I've been lurking for a bit so thought I'd sign up and say hi!

A bit about me. I love curry but can't handle spice so I tend to stay medium. Dhansak and Dopiaza are my go to curries for your typical BIR but in London I find the best restaurants are Punjabi so it's usually a Karahi.

I'm not much of a cook but have always enjoyed making a curry. I have made traditional curries following various recipe books with varied results but never anything like a BIR. I discovered KD's curry secret a few years back and have followed it a few times now. What I make normally resembles a BIR but tends to be a bit lacking in flavour. I stumbled upon this site whilst looking for some inspiration on how to do things better and wow, plenty of resource here to get in to.
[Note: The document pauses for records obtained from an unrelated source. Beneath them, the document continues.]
-- ==== Sys2Proof/Machine/ChainRx.lean ====
section
/-! DEFINITION. What a chain port receives: frames, their control fields, and tunnel units (R315 to R341, chapter The Reninait
Chain). -/

namespace Sys2Proof.Machine

/-! ### Acceptance and relay (R332, R335) -/

/-- The unit reports to partner `k` how far it has received in order (R335). -/
def State.sendAck (s : State) (k : Nat) (restart : Bool) : State :=
  s.txPlain { hdr := tunHdr (if s.isHead then k else s.ownAddr) 7 0 0 0 0 0
              data := [(mapGet 0 s.chain.rxSeq k + 65535) % 65536 + 2 ^ 16 * b2n restart] }

/-- The unit is the next one of partner `k` in order, and a satellite does not wait for RESTART (R335, R337). -/
def State.inOrder (s : State) (k : Nat) (u : TunUnit) : Bool := !s.chain.restart && tunSeq u.hdr == mapGet 0 s.chain.rxSeq k

/-- The unit has been executed or posted: the count advances, and an ACK leaves (R335). -/
def State.taken (s : State) (k : Nat) (u : TunUnit) : State :=
  (s.setChain (fun c => { c with rxSeq := mapSet 0 c.rxSeq k ((tunSeq u.hdr + 1) % 65536) })).sendAck k false

/-- A unit on its way to another joins the relay queue of 256; a full queue discards it, and so does a unit without an
address (R328, R332). -/
def State.relayUnit (s : State) (up : Bool) (u : TunUnit) : State :=
  if s.isHead ∨ ¬ s.on CHN_STAT_ADDR_VALID ∨ 256 ≤ s.chain.relay.length then s
  else s.setChain (fun c => { c with relay := c.relay ++ [(up, u)] })

/-- A downstream unit is for this satellite. -/
def State.forMe (s : State) (u : TunUnit) : Bool := !s.isHead && s.on CHN_STAT_ADDR_VALID && tunUnit u.hdr == s.ownAddr

/-- A downstream unit: `k` acts on one that is this satellite's and next in order; others go on or are discarded. -/
def State.downUnit (s : State) (u : TunUnit) (k : State → State) : State :=
  if s.isHead then s
  else if ¬ s.forMe u then s.relayUnit false u
  else if s.inOrder 0 u then k s
  else s

/-- An upstream sequenced unit: the head takes it in order by `k`, a satellite passes it on. -/
def State.upUnit (s : State) (u : TunUnit) (k : State → State) : State :=
  if ¬ s.isHead then s.relayUnit true u
  else if s.inOrder (tunUnit u.hdr) u then (k s).taken (tunUnit u.hdr) u
  else s

/-! ### The unit types (R334) -/

/-- IDLE carries nothing. -/
def idleUnit (_u : TunUnit) (s : State) : State := s

/-- IDLE. -/
def execIdleUnit (u : TunUnit) (s : State) : Result := .next (idleUnit u s)

/-- The word-aligned address of a WRITE or READ. -/
def tunTarget (u : TunUnit) : Nat := tunAddr u.hdr / 8 * 8

/-- WRITE (R339): a whole-word host write. A bank that is not released holds it back (R419). -/
def unitWrite (u : TunUnit) (s : State) : State :=
  s.downUnit u (fun s =>
    if s.groupWaits (tunTarget u) then s
    else (s.hostWrite (tunTarget u) (BitVec.ofNat 64 (u.data.headD 0))).taken 0 u)

/-- WRITE. -/
def execWrite (u : TunUnit) (s : State) : Result := .next (if tunType u.hdr = 1 then unitWrite u s else s)

/-- READ (R339, R388): the word returns as READ_RSP, and what the read removes is removed. -/
def unitRead (u : TunUnit) (s : State) : State :=
  s.downUnit u (fun s =>
    if s.groupWaits (tunTarget u) then s
    else
      let q := s.hostRead (tunTarget u)
      let s := if 0xE00000 ≤ tunTarget u then q.2.rcRemove (tunTarget u) q.1 else q.2
      (s.taken 0 u).txUnit { hdr := tunHdr s.ownAddr 3 (tunAddr u.hdr) 0 0 0 stOk, data := [q.1] })

/-- READ. -/
def execRead (u : TunUnit) (s : State) : Result := .next (if tunType u.hdr = 2 then unitRead u s else s)

/-- READ_RSP (R339): the head's read of that unit ends; without one the unit is a late answer. -/
def unitReadRsp (u : TunUnit) (s : State) : State :=
  s.upUnit u (fun s => match s.chain.access with
    | some (v, _, 1, _) =>
      if v = tunUnit u.hdr ∧ stDefined (tunStatus u.hdr) then (s.put CHN_TUN_RDATA_DATA (u.data.headD 0)).accessEnd (tunStatus u.hdr) else s
    | _ => s)

/-- READ_RSP. -/
def execReadRsp (u : TunUnit) (s : State) : Result := .next (if tunType u.hdr = 3 then unitReadRsp u s else s)

/-- Ring `r` of this satellite can take a command word from the tunnel (R335, R340). -/
def State.cmdRoom (s : State) (r : Nat) : Bool :=
  s.ringIs r 0 && s.get (RING_CFG_UNIT r) == 0 && s.bankUp 6 && decide (s.ringLevel r < s.ringSize r)

/-- CMD (R340): a command word enters the ring of the same number; a ring without room holds it back (R335). -/
def unitCmd (u : TunUnit) (s : State) : State :=
  s.downUnit u (fun s =>
    let r := tunRing u.hdr
    if ¬ s.cmdRoom r then s
    else
      let seq := s.get (RING_STAT_NEXT_SEQ r)
      let s := (s.ringPush r [u.data.headD 0]).makeReady r 4097
      let s := if tunWord u.hdr = tunNw u.hdr then s.setChain (fun c => { c with remote := c.remote ++ [(r, seq)] }) else s
      s.taken 0 u)

/-- CMD. -/
def execCmd (u : TunUnit) (s : State) : Result := .next (if tunType u.hdr = 4 then unitCmd u s else s)

/-- CPL (R340): the second word of a completion posts it into the proxy ring's completion ring, with the unit's address; its status is
one of R15. -/
def unitCpl (u : TunUnit) (s : State) : State :=
  s.upUnit u (fun s =>
    let v := tunUnit u.hdr
    let r := tunRing u.hdr
    let d := u.data.headD 0
    if tunWord u.hdr = 0 then s.setChain (fun c => { c with cplWord := mapSet 0 c.cplWord v d })
    else if s.proxy r && s.get (RING_CFG_UNIT r) == v then
      let w := mapGet 0 s.chain.cplWord v
      if ¬ stDefined (bits w 24 8) then s else s.proxyCpl r (w % 2 ^ 38 + 2 ^ 38 * v + w / 2 ^ 42 * 2 ^ 42, d) true
    else s)

/-- CPL. -/
def execCpl (u : TunUnit) (s : State) : Result := .next (if tunType u.hdr = 5 then unitCpl u s else s)

/-- A forwarded event raises the alert source FWD (R395, R397). -/
def State.fwdAlert (s : State) (v sev : Nat) : State :=
  if s.on TWB_ALERT_CFG_EN && (decide (s.get TWB_ALERT_CFG_FWD_SEV ≤ sev) || sev == 3) then
    { (s.alert 2).setBit TWB_ALERT_STAT_FWD_UNIT v with fwdFatal := s.fwdFatal || sev == 3 }
  else s

/-- A forwarded event is complete: it waits for FWD_RING, or is dropped (R341). -/
def State.eventIn (s : State) (v : Nat) (ws : List Nat) : State :=
  let w0 := ws.getD 0 0
  let e : Ev := { code := bits w0 0 16, sev := bits w0 16 2, unit := v, fwd := true, frame := s.frame, orig := bits w0 32 32
                  payload := ws.getD 2 0 % 2 ^ 64 + 2 ^ 64 * (ws.getD 3 0 % 2 ^ 64) }
  let s := s.fwdAlert v e.sev
  if s.ringIs (s.get CHN_CTL_FWD_RING) 2 then { s with fwdq := s.fwdq ++ [e] }
  else ((s.bump CHN_FWD_CNT_DROPPED).put CHN_SUM_FWD_DROP 1).post 0x0D0A sevWarn (pack [p32 1])
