-- ==== Sys2Proof/Machine/Dispatch.lean ====
section
/-! DEFINITION. The meaning of every command: one direct call for each row of the table. -/

namespace Sys2Proof.Machine
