-- ==== Sys2Proof/Machine/Step.lean ====
section
/-! DEFINITION. One step: the command at the front of the queue. -/

namespace Sys2Proof.Machine

/-- One step of the block: the command at the front of the queue acts with the queue's rest; an empty queue is an idle step. -/
def step (s : State) : Host.Outcome State Fault Refusal :=
  match s.pending with
  | c :: rest => exec c { s with pending := rest }
  | [] => .next s

/-- `s` with the command that a word spells put at the front of its queue. The table gives no row any bits, so a word spells
none. -/
def State.withFetchWord (s : State) (nbits w : Nat) : State :=
  match decodeTableWord nbits w with
  | some c => { s with pending := c :: s.pending }
  | none => s

end Sys2Proof.Machine
end

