-- ==== Sys2Proof/Certificates/Slice0/Obligations.lean ====
section
/-! DEFINITION. The statements for the provers, with the few notions they share. -/

namespace Sys2Proof.Machine

/-! ### Shared notions -/

/-- The instruction at the PC of running tile `t` is `m`, of opcode `o`: it is fetched without an uncorrectable error, it is legal,
its condition holds, it waits neither on a CURR input nor on the section engine, it ends within the tick's budget with
`stalls` extra cycles, and instruction 191, behind which the tick ends, lies ahead of it (R61, R63, R65, R68, R69). -/
structure Executes (s : State) (t o stalls : Nat) (m : Micro) : Prop where
  running : s.tileState t = 2
  fetched : s.fetchMicro t = some m
  opcode : m.opc.toNat = o
  legal : m.illegal = false
  cond : o ≠ 0x20 → condHolds (s.tile t) m.cond.toNat = true
  input : (s.tile t).waitsFor m = none
  engine : (s.tile t).waitsEngine m = false
  budget : (s.tile t).doneCycle m + stalls ≤ (s.tile t).budget
  before : (s.tile t).pc < 191

/-- The cell that operand code `c` delivers to tile `t`. -/
def State.operand (s : State) (t c : Nat) : Word := (s.readOperand t c).1

/-- Tile `t` with `v` written to DST, and ZF and NF following it (R65). -/
def State.resultTile (s : State) (t : Nat) (m : Micro) (v : Word) : Tile :=
  (setZN (s.tile t) (audioOf v)).writeOperand m.dst.toNat v

/-- Tile `t` has become `x`, at the next instruction and in the cycle in which `m` ends after `stalls`; the other tiles are
unchanged. -/
def TileRan (s u : State) (t stalls : Nat) (m : Micro) (x : Tile) : Prop :=
  u.tile t = { x with pc := (s.tile t).pc + 1, cyc := (s.tile t).doneCycle m + stalls } ∧ ∀ k, k ≠ t → u.tile k = s.tile k

/-- No byte has changed, and no register field but those of `l` and what events change. -/
def Quiet (l : List Fld) (s u : State) : Prop := SameBytes s u ∧ SameRegsEv l s u

/-- No byte has changed, and no register field but the count of corrected words and what events change. -/
def TileQuiet (s u : State) : Prop := Quiet [FAB_ECC_CNT_CORRECTED] s u

/-- Ring `r` takes up the command of words `ws` at its HEAD (R353, R359, R363): it may start, the words are undamaged and in the
form of the opcode table, and no ABORT has marked the command. -/
structure TakesUp (s : State) (r : Nat) (ws : List Nat) : Prop where
  start : s.canStart r = true
  words : s.headWords r = ws
  unmarked : (s.ring r).marks.contains (s.headSeq r) = false
  clean : s.headBad r = false
  same : (s.ring r).retrySeq.isSome = true → ws.length = (s.ring r).haltNw
  form : cmdMalformed ws = false

/-- The command at HEAD of ring `r` has completed with status `st` and result `res` (R354, R359, R372): its completion waits
where the completion ring has no space; else the ring has moved on, or halted. -/
def Completes (s : State) (r st res : Nat) (u : State) : Prop :=
  if s.cplFull r then
    u.get (RING_STAT_STATE r) = 4 ∧ (u.ring r).waiting = some (cplWords s r (s.headSeq r) ((s.headWords r).headD 0 % 256) st res
      (s.ring r).retrySeq.isSome)
  else mapFind (u.ring r).hist (s.headSeq r % 65536) = some st ∧ u.get (RING_STAT_STATE r) = (if halts st then 3 else 1)

/-- The command at HEAD of ring `r` is in execution (R353, R359): the ring is BUSY. -/
def Runs (s : State) (r : Nat) (u : State) : Prop :=
  u.get (RING_STAT_STATE r) = 2 ∧ (u.ring r).exec.map (fun e => (e.seq, e.words)) = some (s.headSeq r, s.headWords r)

/-- The command `e` in execution on ring `r` has completed with status `st` and result `res` (R354, R359, R372). -/
def Finishes (s : State) (r : Nat) (e : Exec) (st res : Nat) (u : State) : Prop :=
  if s.cplFull r then
    u.get (RING_STAT_STATE r) = 4 ∧
    (u.ring r).waiting = some (cplWords s r e.seq (e.words.headD 0 % 256) st res (s.ring r).retrySeq.isSome)
  else mapFind (u.ring r).hist (e.seq % 65536) = some st ∧ u.get (RING_STAT_STATE r) = (if halts st then 3 else 1)

/-- The status with which the check of a COEF_GROUP of words `ws` fails, if it fails (R95). -/
def State.groupFails (s : State) (ws : List Nat) : Option Nat :=
  match s.groupBlock (bits (ws.headD 0) 36 17) 4096 4096 with
  | .error e => some e.1
  | .ok _ => none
Some of what I have done recently and my findings;

KD base with KD dopiaza - I overcooked/reduced the curry so decided to say it was a bhuna as it was dry. It was unintentionally sweet in a good way so wonder if the overcook of the base combined with sliced onion did this.
KD base with KD curry - Tried hard not to over reduce so had a good sauce quantity but it was bland
KD base with KD curry but using BE method of frying spices out first - Had a bit more flavour to it so guess frying the spices helps

BE base with BE curry - My best curry yet in terms of flavour (the base had a much more pleasant aroma than KD) but I still feel there could be more

I'm going through the site now to figure out my next steps and have some thoughts

Could it be worthwhile to use extra base gravy so you can reduce it nicely then add in more near the end to get it saucy again? Trying to re-create my accidental sweetness though this could be due to the actual sliced onion cooking rather than the over reduction of base so not sure.
Frying the spices seems good but I have no idea on how to tell when they are done. I watched them foam and fizzle but felt like I waited too long for them to die down (they didn't really seem to die down at all so I gave up and moved on)
What makes more difference, the frying of spices or the quality of spices? My spices are all supermarket bought but I did go through all the various curry powders and try to find one that looked like a decent one, still from a supermarket though.
Is my lack of flavour just down to using a basic curry recipe? I'm looking for a good curry recipe to go with my BE base for my next curry, any of dopiaza/bhuna/rogon so appear spoilt for choice here but also unsure how to choose what works best with the BE base.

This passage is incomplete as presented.